The vibrant city of Kuala Lumpur as it is today began in 1857 as a Chinese tin mining settlement. Despite pestilence that killed a large number of them, more Chinese miners arrived, attracting merchants and businesses. Kuala
The commercial area of tin trading was located in the confluence of the Klang and Gombak rivers. This ramshackle, thatched roof settlement was named Kuala Lumpur, meaning "muddy confluence or estuary," in Malay.
The greed and wealth for tin led to fierce rivalries and claim disputes. The Chinese miners soon organised themselves into clans and warring gangs called "secret societies." Without a centralised authority, keeping peace and order in the mining areas was nearly impossible.
In 1868, needing a solution to the chaos, the headmen of the local clans elected a man named Yap Ah Loy as "Kapitan China," or leader of the Chinese community. Considered as the founding father of Kuala Lumpur, Yap Ah Loy with the support of the local sultan, built prisons and quelched revolts, quickly establishing an infamous reign over the entire Kuala Lumpur mining area. Kuala Lumpur was made capital of Selangor in 1880, mainly due to Kapitan Yap's success.
Loy had barely established control, however, when the Malay Civil War broke out with local sultans fighting for the throne of Perak. Kuala Lumpur being swept up in the conflict, was burnt to the ground in 1881.
The merchants of the Straits Settlements, concerned that the war would ruin their prosperity, asked Britain to intervene. London sent in a new territorial governor, Andrew Clarke, to appraise the situation. Clarke gathered the feuding princes aboard his ship off the island of Pangkor, and convinced them to sign a document known as the 'Pangkor Agreement'. The Agreement ended the war, established a new Sultan of Perak, and most significantly, called for the presence of a British Resident "who must be asked and acted upon on all questions other than those touching Malay religion and custom.
With Kapitan Yap's able leadership, Kuala Lumpur became Selangor's biggest city.
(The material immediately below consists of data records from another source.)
/-- The kinds of entries that each step of the engine performs. -/
def isDense : Instr → Bool
  | .mma _ => true | .mmaG _ => true | .mloop _ => true | _ => false
def isSparse : Instr → Bool
  | .mmaSp _ => true | _ => false
def isAccz : Instr → Bool
  | .accz _ => true | _ => false
def isAccst : Instr → Bool
  | .accst _ => true | _ => false
def isPatld : Instr → Bool
  | .patld _ => true | _ => false

/-- MATRIX_STEP. -/
def execMatrixStep (a : ActRef) (s : State) : Host.Outcome State Fault Refusal := .next (s.perform a isDense denseStep)
/-- SPARSE_STEP. -/
def execSparseStep (a : ActRef) (s : State) : Host.Outcome State Fault Refusal := .next (s.perform a isSparse sparseJob)
/-- ACCZ_PERFORM. -/
def execAcczPerform (a : ActRef) (s : State) : Host.Outcome State Fault Refusal := .next (s.perform a isAccz acczJob)
/-- ACCST_PERFORM. -/
def execAccstPerform (a : ActRef) (s : State) : Host.Outcome State Fault Refusal := .next (s.perform a isAccst accstJob)
/-- PATLD_PERFORM. -/
def execPatldPerform (a : ActRef) (s : State) : Host.Outcome State Fault Refusal := .next (s.perform a isPatld patldJob)

/-- MFENCE_RELEASE (R296): the troupe's arena stores have been performed. -/
def execMfenceRelease (r : TRef) (s : State) : Host.Outcome State Fault Refusal :=
  match s.stalledAt r with
  | some (.mfence _) => .next ((s.modTroupe r (fun t => { t with arenaBusy := false })).endStall r)
  | _ => .next s

/-- BATCH_QUEUE_SLOT_FREE (14 R326). -/
def execBatchQueueSlotFree (r : TRef) (s : State) : Host.Outcome State Fault Refusal :=
  match s.stalledAt r, s.block? r.cluster r.block with
  | some (.mcommit _), some b => .next (if b.committedOf r.troupe < batchLimit then s.endStall r else s)
  | _, _ => .next s

/-- MWAIT_RELEASE (14 R328). -/
def execMwaitRelease (r : TRef) (s : State) : Host.Outcome State Fault Refusal :=
  match s.waitingAt r with
  | some (.mwait, _, _, _) => .next (s.lookAgain r mwaitBody)
  | _ => .next s

end Sys2Proof.Machine
end

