-- ==== Sys2Proof/Machine/Compare.lean ====
section
/-! DEFINITION. The compare and predicate class 0x3 (05 R135, R136). -/

namespace Sys2Proof.Machine

/-- Writes predicate `p` in the selected lanes with the values of `val`. -/
def Troupe.setP (t : Troupe) (o : Op) (p : Nat) (val : Lanes) : Troupe := t.writeP p (t.selected o.guard) val

/-- CMP (R135): a < b into p(d), a = b into p(d + 1), in the lanes that the guard selected before either was written. -/
def cmpBody (o : Op) (x : Env) (s : State) : Res :=
  let ty := tyOf 0x060 o
  let t := x.t
  let a (l : Nat) : Int := ev ty (t.operand ty o o.a l)
  let b (l : Nat) : Int := ev ty (t.operand ty o o.b l)
  let lt := maskWhere t.width (fun l => decide (a l < b l))
  let eq := maskWhere t.width (fun l => decide (a l = b l))
  let sel := t.selected o.guard
  .done (s.setTroupe x.r ((t.writeP o.dst.toNat sel lt).writeP (o.dst.toNat + 1) sel eq))

/-- A predicate op whose value is `f` of its predicate operands (R136). -/
def predBody (o : Op) (f : Lanes → Lanes → Lanes) (x : Env) (s : State) : Res :=
  .done (s.setTroupe x.r (x.t.setP o o.dst.toNat (f (x.t.predSrc o.a) (x.t.predSrc o.b))))

/-- PMOV (R136): bit 0 of an immediate, or pa. -/
def pmovBody (o : Op) (x : Env) (s : State) : Res :=
  let v : Lanes := if o.b.isImm then (if o.b.imm11.getLsbD 0 then lanesBelow x.t.width else 0) else x.t.predSrc o.a
  .done (s.setTroupe x.r (x.t.setP o o.dst.toNat v))

/-! ## Meanings -/

def execCmp (o : Op) (s : State) : Host.Outcome State Fault Refusal := issueOp 0x060 (.cmp o) o (cmpBody o) s
def execPand (o : Op) (s : State) : Host.Outcome State Fault Refusal :=
  issueOp 0x061 (.pand o) o (predBody o (fun a b => a &&& b)) s
def execPor (o : Op) (s : State) : Host.Outcome State Fault Refusal :=
  issueOp 0x062 (.por o) o (predBody o (fun a b => a ||| b)) s
def execPxor (o : Op) (s : State) : Host.Outcome State Fault Refusal :=
  issueOp 0x063 (.pxor o) o (predBody o (fun a b => a ^^^ b)) s
def execPnot (o : Op) (s : State) : Host.Outcome State Fault Refusal :=
  issueOp 0x064 (.pnot o) o (predBody o (fun a _ => ~~~a)) s
def execPmov (o : Op) (s : State) : Host.Outcome State Fault Refusal := issueOp 0x065 (.pmov o) o (pmovBody o) s

end Sys2Proof.Machine
end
He rebuilt Kuala Lumpur, which was devastated by the Civil War and repopulated it with Chinese miners from elsewhere in Selangor. He also encouraged Malay farmers to settle near Kuala Lumpur in order to have a steady and accessible source of food.
When the Federated Malay States were incorporated with Frank Swettenham in charge in 1896, Kuala Lumpur was made the capital.
Most of central Kuala Lumpur has grown without any central planning whatsoever, so the streets in the older parts of town are extremely narrow, winding and congested. The architecture in this section is a unique colonial type, a hybrid of European and Chinese forms.
World War II saw Kuala Lumpur occupied by Japanese from January 11, 1942 to August 15, 1945. In a period, called "3 years and 8 months", all English and Chinese schools were ordered to close down and every morning in schools, Kimigayo, the Japanese National Anthem, had to be sung to show loyalty to the Japanese Emperor.
The Japanese Military Yen or commonly known as ‘Banana Notes’ were introduced. The currency issued without reserves and over printing led to hyper inflation and food rationing became the norm of daily lives.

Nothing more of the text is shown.